→ **Problem to solve**: Across all the entries below, how many lines mention the string "cited"? Respond with a single number.

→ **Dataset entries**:
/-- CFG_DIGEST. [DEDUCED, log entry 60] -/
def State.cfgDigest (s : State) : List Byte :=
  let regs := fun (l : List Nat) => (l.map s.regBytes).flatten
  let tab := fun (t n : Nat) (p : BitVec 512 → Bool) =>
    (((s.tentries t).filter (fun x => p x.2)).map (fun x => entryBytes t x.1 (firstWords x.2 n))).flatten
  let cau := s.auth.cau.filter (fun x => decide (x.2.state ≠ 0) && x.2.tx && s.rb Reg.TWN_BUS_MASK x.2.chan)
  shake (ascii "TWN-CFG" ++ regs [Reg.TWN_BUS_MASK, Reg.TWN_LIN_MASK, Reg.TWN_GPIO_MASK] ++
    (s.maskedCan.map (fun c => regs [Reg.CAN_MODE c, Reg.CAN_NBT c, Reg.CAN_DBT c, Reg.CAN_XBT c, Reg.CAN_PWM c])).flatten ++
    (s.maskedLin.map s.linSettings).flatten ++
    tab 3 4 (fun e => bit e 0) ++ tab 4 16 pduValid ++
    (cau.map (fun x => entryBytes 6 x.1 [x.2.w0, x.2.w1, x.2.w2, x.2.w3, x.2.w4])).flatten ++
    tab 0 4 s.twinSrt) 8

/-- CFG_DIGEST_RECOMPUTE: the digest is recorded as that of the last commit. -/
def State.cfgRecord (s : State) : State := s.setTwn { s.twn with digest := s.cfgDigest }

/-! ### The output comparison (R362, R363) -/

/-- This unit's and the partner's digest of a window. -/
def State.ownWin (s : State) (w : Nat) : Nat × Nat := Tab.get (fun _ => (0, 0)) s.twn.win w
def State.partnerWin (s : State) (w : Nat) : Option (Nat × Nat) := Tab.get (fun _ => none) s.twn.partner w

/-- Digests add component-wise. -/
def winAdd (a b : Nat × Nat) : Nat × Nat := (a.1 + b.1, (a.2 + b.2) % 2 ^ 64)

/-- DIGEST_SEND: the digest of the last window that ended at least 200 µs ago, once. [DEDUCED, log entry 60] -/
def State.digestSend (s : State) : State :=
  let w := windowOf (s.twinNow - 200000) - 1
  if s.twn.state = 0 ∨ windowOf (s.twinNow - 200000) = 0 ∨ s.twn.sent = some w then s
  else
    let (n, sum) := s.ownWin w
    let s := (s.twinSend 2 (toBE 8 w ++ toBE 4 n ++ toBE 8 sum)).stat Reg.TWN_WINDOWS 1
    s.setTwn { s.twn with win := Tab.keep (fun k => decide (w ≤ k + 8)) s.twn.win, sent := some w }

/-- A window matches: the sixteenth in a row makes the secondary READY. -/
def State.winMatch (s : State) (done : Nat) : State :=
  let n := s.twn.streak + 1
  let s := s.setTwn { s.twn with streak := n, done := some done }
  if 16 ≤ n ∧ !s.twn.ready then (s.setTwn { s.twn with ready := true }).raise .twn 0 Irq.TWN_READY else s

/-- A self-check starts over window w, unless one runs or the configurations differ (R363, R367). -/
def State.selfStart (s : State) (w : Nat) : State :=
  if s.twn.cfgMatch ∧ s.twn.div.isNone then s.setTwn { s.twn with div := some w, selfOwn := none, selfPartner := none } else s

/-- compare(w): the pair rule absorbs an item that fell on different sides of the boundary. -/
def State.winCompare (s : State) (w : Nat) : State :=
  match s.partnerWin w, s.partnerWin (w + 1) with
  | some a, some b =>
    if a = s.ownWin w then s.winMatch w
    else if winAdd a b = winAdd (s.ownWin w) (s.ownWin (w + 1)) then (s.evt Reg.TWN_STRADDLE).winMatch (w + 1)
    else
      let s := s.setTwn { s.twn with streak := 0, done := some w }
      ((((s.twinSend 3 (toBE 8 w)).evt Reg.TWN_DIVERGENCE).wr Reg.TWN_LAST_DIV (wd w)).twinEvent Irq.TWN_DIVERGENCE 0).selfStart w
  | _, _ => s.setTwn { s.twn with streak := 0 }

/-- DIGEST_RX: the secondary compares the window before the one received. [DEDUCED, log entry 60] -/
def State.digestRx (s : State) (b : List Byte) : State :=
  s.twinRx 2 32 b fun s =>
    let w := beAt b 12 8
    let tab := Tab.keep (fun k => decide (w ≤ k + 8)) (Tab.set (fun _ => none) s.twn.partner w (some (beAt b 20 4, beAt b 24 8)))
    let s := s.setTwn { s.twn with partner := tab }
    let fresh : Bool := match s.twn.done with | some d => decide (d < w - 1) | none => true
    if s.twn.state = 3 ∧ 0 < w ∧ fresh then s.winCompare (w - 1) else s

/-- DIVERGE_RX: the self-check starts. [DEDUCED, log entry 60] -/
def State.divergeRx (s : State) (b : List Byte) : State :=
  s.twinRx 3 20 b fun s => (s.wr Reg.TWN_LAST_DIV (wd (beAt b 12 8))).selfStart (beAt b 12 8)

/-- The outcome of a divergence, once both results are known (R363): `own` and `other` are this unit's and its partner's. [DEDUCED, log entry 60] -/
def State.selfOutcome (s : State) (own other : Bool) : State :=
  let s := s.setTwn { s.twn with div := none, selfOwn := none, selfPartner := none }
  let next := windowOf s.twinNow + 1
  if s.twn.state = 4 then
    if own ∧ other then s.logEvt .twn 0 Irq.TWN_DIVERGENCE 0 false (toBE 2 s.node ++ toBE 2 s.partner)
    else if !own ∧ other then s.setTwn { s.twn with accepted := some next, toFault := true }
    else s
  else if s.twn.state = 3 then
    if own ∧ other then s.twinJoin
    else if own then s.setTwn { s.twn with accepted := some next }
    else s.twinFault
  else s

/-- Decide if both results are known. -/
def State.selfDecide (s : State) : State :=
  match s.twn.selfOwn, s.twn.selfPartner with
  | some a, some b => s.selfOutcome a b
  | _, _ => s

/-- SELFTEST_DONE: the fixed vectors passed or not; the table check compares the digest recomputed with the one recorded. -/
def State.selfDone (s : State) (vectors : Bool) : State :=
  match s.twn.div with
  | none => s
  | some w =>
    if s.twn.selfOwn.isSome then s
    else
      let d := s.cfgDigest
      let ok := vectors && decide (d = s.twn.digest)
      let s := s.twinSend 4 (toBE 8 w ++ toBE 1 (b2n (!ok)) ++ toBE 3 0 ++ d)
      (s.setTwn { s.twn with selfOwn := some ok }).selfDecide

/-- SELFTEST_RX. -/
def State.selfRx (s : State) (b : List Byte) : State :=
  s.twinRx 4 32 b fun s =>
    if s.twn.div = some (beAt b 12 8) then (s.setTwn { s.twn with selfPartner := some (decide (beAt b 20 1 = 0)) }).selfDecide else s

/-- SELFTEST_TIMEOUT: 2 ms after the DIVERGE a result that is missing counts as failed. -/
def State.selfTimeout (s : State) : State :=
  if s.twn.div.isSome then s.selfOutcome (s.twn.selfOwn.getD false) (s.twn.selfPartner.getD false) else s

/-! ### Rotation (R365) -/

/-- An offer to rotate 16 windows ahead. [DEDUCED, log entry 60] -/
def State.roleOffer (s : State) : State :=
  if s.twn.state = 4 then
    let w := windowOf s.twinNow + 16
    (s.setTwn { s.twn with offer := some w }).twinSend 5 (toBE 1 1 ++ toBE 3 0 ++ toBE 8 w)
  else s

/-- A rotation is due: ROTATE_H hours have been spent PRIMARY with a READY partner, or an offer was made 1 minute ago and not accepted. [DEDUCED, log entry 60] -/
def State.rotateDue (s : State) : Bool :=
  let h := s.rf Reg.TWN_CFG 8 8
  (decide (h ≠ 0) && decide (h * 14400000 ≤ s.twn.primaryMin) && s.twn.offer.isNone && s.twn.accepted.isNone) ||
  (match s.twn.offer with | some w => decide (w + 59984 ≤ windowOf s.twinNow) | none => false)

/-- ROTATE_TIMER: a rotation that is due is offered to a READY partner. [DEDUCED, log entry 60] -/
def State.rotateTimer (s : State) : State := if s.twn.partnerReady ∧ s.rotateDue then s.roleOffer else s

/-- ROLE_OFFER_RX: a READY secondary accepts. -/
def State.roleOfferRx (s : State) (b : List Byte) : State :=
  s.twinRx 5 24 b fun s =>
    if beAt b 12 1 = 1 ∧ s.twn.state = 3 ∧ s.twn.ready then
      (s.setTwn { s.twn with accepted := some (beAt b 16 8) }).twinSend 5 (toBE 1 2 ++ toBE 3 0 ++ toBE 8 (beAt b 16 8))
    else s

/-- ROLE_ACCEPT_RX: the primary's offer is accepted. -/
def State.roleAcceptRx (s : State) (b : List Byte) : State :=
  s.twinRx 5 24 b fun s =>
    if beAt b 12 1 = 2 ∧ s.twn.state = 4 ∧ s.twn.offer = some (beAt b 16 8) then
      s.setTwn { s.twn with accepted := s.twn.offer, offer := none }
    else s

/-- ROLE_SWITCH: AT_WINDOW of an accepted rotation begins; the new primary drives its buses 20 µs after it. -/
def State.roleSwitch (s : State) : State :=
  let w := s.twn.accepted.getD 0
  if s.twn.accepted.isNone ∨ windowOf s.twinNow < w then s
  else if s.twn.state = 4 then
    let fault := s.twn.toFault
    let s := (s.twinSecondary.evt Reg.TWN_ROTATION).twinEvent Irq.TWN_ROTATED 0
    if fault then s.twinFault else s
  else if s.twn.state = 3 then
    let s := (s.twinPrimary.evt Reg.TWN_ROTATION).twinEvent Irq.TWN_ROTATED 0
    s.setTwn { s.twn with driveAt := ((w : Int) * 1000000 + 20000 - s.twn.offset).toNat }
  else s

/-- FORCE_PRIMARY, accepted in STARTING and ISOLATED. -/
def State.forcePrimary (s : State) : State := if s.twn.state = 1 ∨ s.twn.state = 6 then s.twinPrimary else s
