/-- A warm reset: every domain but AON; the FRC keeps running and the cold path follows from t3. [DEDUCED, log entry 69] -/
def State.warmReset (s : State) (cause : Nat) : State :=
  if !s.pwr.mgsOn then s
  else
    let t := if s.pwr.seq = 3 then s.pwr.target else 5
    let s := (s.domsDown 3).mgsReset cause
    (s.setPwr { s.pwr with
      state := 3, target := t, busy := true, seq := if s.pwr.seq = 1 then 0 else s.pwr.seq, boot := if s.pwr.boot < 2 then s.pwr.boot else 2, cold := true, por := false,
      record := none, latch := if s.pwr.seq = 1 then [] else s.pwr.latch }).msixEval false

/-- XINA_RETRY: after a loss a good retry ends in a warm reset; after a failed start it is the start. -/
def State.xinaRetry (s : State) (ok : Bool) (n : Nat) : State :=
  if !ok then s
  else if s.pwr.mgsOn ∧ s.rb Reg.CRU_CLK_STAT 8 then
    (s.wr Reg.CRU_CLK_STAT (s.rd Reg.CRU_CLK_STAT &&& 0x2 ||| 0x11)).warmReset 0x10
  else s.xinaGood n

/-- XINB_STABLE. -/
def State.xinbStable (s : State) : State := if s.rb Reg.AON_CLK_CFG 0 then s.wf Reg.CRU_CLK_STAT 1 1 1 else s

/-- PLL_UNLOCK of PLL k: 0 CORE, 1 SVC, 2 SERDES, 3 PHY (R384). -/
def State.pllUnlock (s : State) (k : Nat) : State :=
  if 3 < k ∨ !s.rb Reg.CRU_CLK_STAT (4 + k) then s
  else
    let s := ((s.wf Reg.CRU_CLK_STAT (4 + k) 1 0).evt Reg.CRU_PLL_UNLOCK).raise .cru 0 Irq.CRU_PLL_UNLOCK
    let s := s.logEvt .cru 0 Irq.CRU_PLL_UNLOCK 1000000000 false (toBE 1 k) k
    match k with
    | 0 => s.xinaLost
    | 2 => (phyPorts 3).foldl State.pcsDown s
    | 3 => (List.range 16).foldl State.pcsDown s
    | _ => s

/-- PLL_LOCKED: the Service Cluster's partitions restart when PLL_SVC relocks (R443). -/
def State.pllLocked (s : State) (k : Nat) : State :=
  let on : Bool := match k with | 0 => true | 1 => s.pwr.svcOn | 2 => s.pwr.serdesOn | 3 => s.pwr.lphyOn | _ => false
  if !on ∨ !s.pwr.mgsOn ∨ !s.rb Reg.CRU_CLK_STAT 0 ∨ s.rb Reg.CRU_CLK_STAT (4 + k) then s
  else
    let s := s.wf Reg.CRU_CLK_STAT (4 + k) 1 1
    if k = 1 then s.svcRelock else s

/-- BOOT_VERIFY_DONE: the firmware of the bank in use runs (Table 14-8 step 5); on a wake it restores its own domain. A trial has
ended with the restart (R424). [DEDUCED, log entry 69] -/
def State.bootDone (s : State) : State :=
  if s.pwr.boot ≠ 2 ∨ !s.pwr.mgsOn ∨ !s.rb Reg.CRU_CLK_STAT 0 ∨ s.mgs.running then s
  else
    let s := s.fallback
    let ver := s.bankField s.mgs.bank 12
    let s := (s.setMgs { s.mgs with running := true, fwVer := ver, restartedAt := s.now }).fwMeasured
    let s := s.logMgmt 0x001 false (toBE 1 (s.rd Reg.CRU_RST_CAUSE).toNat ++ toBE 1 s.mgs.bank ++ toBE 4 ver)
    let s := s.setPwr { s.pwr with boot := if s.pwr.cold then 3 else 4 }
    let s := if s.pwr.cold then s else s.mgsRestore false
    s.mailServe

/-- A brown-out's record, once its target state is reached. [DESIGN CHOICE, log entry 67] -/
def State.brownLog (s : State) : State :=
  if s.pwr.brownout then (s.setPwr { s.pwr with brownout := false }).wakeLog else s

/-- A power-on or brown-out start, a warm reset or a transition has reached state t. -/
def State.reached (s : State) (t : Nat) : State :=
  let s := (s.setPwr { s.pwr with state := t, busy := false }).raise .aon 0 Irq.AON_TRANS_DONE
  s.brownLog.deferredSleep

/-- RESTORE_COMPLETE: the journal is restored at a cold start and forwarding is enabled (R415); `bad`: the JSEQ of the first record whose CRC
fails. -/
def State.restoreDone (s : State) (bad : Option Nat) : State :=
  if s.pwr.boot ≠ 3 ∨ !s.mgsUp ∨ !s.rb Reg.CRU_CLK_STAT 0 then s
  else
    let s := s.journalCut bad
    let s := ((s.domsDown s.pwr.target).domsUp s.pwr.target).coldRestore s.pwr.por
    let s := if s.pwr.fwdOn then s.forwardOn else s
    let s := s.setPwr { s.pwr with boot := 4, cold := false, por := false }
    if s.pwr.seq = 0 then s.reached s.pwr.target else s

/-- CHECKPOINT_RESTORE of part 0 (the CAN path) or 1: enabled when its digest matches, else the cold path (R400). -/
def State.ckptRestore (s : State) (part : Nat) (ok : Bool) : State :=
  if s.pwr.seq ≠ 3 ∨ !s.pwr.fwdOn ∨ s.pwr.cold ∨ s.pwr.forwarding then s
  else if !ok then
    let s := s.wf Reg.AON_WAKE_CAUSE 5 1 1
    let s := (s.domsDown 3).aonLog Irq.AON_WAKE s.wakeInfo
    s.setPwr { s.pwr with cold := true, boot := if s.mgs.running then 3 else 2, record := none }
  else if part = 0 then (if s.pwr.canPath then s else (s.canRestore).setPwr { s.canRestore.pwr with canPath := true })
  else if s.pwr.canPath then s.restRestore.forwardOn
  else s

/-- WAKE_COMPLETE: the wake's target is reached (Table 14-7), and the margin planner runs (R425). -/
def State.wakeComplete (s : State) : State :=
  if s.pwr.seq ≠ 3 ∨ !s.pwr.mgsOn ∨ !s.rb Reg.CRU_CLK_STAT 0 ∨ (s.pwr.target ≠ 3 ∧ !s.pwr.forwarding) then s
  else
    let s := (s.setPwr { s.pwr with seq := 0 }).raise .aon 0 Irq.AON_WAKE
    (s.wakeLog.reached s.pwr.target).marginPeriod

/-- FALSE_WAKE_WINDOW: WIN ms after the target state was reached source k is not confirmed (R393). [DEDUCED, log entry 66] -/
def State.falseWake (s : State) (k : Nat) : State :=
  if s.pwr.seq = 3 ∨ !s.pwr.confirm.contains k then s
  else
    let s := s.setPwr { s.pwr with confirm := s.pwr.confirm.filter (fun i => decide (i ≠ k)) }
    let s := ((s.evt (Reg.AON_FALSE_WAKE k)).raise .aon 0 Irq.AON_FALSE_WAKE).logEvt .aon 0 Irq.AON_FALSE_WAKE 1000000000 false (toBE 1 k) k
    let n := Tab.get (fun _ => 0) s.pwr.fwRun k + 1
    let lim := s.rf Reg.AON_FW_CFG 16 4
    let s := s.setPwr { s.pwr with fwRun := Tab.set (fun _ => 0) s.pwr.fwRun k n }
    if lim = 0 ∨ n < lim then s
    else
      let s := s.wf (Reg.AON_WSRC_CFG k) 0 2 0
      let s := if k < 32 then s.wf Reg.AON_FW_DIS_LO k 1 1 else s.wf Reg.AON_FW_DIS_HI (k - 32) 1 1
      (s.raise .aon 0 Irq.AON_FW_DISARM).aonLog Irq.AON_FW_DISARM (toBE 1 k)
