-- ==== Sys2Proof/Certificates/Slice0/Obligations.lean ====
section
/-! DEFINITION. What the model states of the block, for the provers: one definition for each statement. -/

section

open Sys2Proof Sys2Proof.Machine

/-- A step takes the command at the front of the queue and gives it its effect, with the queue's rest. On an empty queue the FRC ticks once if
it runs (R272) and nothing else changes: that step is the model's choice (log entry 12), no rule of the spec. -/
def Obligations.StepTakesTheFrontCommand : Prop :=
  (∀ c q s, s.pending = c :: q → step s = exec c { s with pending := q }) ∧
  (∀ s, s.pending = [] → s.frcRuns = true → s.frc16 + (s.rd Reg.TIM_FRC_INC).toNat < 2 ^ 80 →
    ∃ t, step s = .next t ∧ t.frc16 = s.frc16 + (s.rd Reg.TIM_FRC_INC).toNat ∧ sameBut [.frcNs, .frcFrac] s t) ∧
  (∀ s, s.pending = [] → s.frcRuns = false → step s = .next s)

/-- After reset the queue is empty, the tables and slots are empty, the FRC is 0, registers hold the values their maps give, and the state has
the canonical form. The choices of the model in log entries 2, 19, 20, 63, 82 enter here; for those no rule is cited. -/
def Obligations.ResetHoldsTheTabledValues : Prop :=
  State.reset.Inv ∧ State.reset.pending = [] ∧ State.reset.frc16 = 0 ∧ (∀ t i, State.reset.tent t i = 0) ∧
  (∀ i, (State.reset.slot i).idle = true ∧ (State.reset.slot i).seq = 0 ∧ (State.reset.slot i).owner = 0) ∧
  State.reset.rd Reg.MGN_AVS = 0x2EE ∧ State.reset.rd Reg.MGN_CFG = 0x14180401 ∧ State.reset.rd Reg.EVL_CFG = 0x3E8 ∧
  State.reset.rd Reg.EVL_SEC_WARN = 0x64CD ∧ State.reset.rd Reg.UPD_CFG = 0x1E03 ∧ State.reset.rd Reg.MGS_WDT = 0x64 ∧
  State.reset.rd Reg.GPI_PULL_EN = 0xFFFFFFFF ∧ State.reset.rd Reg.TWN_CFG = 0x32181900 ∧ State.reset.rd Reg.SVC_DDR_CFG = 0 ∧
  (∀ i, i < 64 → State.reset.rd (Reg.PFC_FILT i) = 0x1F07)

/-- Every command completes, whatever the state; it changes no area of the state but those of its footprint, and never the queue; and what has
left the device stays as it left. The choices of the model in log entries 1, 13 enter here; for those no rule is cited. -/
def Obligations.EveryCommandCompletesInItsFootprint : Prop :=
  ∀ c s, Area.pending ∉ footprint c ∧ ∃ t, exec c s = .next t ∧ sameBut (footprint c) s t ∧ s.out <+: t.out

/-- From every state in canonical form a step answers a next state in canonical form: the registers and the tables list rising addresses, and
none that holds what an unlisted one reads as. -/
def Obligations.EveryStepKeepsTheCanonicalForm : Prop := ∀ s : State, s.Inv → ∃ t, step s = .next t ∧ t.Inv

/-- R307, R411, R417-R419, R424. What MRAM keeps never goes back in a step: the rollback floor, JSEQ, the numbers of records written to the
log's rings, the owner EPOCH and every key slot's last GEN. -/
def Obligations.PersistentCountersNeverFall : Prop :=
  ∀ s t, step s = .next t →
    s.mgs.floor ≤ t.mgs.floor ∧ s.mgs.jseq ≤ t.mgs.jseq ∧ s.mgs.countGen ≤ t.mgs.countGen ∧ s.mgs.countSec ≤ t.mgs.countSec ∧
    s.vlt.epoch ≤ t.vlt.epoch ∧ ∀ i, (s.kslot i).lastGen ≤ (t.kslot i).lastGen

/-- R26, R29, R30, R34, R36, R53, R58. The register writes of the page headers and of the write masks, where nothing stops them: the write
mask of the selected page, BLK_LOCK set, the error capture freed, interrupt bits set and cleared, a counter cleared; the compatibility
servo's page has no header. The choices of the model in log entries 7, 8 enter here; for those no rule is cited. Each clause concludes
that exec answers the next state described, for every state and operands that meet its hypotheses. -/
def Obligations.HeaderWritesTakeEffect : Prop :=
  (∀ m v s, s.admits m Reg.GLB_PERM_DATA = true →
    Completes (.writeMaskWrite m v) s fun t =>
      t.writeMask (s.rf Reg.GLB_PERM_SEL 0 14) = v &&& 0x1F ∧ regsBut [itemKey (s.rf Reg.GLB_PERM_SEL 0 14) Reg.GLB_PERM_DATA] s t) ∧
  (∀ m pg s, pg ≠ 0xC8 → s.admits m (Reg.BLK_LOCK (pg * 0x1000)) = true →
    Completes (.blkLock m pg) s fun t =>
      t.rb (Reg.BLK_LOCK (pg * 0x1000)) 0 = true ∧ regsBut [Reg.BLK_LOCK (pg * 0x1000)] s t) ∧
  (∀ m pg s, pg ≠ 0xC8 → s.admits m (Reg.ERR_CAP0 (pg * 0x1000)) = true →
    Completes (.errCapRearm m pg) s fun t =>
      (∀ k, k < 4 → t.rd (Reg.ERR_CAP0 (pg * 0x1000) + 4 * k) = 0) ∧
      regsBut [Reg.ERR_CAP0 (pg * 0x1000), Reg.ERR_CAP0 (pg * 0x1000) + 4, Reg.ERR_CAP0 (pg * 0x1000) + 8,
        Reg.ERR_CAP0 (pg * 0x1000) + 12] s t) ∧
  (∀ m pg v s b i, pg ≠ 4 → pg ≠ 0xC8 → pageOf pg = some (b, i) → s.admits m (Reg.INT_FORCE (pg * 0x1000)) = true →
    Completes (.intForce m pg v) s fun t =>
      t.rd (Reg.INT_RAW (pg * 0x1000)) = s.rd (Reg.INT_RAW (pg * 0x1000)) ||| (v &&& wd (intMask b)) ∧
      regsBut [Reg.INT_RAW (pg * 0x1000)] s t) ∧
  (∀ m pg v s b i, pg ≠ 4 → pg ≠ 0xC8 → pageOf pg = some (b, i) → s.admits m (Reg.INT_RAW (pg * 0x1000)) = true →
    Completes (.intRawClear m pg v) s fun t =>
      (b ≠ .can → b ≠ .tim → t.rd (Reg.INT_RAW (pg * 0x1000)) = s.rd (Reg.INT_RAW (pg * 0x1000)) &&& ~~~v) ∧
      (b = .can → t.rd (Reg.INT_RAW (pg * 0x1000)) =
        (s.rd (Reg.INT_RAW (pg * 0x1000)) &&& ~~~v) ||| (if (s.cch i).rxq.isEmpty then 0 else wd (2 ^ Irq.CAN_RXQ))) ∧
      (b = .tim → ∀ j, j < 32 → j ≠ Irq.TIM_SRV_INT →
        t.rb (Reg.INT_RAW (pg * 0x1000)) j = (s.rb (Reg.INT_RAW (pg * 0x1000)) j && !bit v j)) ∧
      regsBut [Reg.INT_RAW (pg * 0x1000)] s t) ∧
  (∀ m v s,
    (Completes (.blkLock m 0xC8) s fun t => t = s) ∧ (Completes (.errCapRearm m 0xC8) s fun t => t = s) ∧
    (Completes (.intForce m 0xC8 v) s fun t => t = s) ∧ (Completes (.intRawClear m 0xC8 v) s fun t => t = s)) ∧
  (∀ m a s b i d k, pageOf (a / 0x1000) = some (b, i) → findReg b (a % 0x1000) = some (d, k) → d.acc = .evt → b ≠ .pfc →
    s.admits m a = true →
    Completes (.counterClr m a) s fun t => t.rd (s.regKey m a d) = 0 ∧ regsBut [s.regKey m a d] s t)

→ **Reply to the exercise**: 3